§ **INFORMATION GIVEN**
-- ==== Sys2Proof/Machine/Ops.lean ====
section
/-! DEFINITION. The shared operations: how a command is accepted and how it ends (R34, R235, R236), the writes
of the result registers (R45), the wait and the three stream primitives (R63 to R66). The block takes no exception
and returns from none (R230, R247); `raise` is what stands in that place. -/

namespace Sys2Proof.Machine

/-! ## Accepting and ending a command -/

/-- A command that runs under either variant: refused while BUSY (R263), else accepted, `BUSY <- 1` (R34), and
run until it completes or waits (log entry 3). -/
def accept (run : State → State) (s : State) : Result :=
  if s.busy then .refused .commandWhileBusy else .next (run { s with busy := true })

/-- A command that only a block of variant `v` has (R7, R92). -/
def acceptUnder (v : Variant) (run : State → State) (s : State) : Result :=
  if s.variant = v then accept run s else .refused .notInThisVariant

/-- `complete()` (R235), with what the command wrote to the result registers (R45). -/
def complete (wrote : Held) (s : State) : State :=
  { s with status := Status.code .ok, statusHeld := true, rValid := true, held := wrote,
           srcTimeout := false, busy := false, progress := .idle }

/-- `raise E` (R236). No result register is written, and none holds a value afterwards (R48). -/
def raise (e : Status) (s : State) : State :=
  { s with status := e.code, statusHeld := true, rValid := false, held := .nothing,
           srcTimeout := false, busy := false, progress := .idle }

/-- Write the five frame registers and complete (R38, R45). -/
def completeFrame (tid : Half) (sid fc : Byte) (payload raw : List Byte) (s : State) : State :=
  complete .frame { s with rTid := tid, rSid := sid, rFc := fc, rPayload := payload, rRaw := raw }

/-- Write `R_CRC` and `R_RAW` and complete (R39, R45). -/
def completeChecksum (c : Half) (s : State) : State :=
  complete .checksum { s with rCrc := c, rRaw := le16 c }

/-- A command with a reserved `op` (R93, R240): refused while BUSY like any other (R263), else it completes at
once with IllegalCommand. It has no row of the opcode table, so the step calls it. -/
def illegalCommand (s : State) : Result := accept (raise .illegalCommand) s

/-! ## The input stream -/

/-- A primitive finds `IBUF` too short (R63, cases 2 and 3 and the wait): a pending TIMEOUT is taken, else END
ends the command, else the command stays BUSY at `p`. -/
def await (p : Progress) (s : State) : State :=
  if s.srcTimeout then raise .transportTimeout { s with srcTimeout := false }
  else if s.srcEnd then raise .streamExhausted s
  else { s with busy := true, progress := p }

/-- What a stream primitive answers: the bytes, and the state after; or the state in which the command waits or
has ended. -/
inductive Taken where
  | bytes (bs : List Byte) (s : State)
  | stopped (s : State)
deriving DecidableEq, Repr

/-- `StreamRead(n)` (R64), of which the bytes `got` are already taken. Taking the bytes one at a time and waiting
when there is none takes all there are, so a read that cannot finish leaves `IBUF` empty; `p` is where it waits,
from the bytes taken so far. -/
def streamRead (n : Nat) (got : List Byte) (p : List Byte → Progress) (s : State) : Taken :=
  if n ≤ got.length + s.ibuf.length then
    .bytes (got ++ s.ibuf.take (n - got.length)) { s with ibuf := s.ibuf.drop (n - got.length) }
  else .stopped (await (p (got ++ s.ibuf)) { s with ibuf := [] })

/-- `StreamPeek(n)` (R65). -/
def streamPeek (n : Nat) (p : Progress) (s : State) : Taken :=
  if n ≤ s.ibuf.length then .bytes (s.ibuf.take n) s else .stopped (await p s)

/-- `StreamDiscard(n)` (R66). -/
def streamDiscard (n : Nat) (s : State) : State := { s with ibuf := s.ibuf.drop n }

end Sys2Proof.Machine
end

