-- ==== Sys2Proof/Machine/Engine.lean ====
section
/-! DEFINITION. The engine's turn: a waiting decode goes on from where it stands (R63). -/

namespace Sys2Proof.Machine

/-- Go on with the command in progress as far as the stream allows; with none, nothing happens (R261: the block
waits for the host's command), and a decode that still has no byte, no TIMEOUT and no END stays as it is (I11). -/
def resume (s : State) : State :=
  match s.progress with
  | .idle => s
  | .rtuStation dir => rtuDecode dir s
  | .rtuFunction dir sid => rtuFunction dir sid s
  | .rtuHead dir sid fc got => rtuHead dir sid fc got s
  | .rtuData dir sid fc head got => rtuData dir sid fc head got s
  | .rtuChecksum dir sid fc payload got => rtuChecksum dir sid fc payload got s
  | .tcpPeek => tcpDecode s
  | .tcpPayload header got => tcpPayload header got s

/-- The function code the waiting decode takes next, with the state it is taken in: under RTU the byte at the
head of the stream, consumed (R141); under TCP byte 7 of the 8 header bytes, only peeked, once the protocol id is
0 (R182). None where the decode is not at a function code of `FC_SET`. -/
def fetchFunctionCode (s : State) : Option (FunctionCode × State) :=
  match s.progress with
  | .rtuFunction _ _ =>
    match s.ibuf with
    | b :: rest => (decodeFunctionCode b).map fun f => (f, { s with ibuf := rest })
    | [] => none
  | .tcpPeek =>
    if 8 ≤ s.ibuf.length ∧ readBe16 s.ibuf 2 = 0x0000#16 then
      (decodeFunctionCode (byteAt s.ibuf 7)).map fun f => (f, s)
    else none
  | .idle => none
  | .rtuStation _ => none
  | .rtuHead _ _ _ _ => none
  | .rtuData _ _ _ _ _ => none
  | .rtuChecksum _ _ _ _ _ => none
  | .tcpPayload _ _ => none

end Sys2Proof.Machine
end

§ **TASK DETAILS**
Up to and including the last line of the material, reproduce every line exactly, beginning with the one that contains "(decodeFunctionCode (byteAt s.ibuf" and adding nothing else.

§ **SOLUTION TO THIS PROBLEM**
      (decodeFunctionCode (byteAt s.ibuf 7)).map fun f => (f, s)
    else none
  | .idle => none
  | .rtuStation _ => none
  | .rtuHead _ _ _ _ => none
  | .rtuData _ _ _ _ _ => none
  | .rtuChecksum _ _ _ _ _ => none
  | .tcpPayload _ _ => none

end Sys2Proof.Machine
end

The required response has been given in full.